### Task goal
In the listing that follows, count each line containing the string "onTask" and report only the count.

### Dataset extract
/-- The load of a record, performed again: its new entry (R370), and the state with what an MBXR stores. -/
def State.loadAgain (s : State) (id : Nat) (l : Load) : Try (State × Load) :=
  match l.again with
  | none => .error .hold
  | some (i, regs) =>
    let u := ({ s with cur := .task id .a }).onTask id (fun t => { t with regs := regs, loads := [] })
    let good (val : Word) (vec : Vec) : Load := { l with val := val, vec := vec, bad := false, again := none }
    match i with
    | .ld w | .lds w =>
      do
        let v ← (match i with
          | .lds _ => u.performs.scalarLoad w (some w.scope.toNat)
          | _ => u.scalarLoad w none)
        let m ← need ((v.task? id).bind (fun t => t.loads.getLast?))
        .ok ({ v with tasks := s.tasks, cur := s.cur }, { m with id := l.id, dst := l.dst, sec := l.sec, pc := l.pc })
    | .gget w =>
      let f := glyphField w.fn.toNat
      do
        let t ← need (u.task? id)
        let bs ← u.viewRead u.aEngine (t.glyphs + 64 * w.gs.toNat + 8 * f.1) 8
        let x := bits (leNat bs) f.2.1 f.2.2
        .ok (s, good (if glyphFieldSigned w.fn.toNat then word (signed f.2.2 x) else BitVec.ofNat 64 x) [])
    | .ldx w =>
      let width := 4 * 2 ^ w.fn.toNat
      do
        let bs ← u.viewRead (u.aEngine.grained width) l.badAt (64 * width)
        .ok (s, good 0 ((elemsOf width 512 bs).map (BitVec.ofNat 64)))
    | .gath w => do
      let r ← u.gathRead w
      match r.2 with
      | some xs => .ok (s, good 0 (xs.map (BitVec.ofNat 64)))
      | none => raise .uncorrectable
    | .mbxr w => do
      let r ← u.mbxrRead w
      .ok ({ r.1 with tasks := s.tasks, cur := s.cur }, good r.2 [])
    | _ => .error .hold

/-- The failed load of a record is replaced. -/
def Task.onBadLoad (t : Task) (n : Nat) (f : Load → List Load) : Task :=
  { t with loads := t.loads.flatMap (fun l => if l.bad && l.returned && l.id = n then f l else [l]) }

/-- The queue entry of a failed load holds zeros (R370). -/
def Task.zeroLoad (t : Task) (l : Load) : Task :=
  match l.dst with
  | .reg n => if n = 0 then t else { t with regs := t.regs.set 0 n 0 }
  | .xq q n => { t with xq := t.xq.set [] q (fillEntry n (List.replicate 512 0) (t.xq.get [] q)) }

/-- RESUME or RESUME.SKIP of a failed load: performed again, or zero written; the A stream goes on at its stop address. A load performed
again that is refused has failed again, with the new cause; one that waits for a translation leaves the answer to be acted on. -/
def State.resumeLoad (s : State) (id n : Nat) (skip : Bool) : Try State :=
  match s.task? id with
  | none => .ok s
  | some t =>
    match t.loads.find? (fun l => l.bad && l.returned && l.id = n) with
    | none => .ok s
    | some l =>
      if skip then .ok (s.setTask id ((t.zeroLoad l).onBadLoad n (fun _ => [])))
      else
        match s.loadAgain id l with
        | .ok (u, m) => .ok (u.onTask id (fun t => t.onBadLoad n (fun _ => [{ m with returned := false }])))
        | .error (.trap c _) => .ok (s.onTask id (fun t => t.onBadLoad n (fun l => [{ l with cause := c }])))
        | .error e => .error e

### Answer
3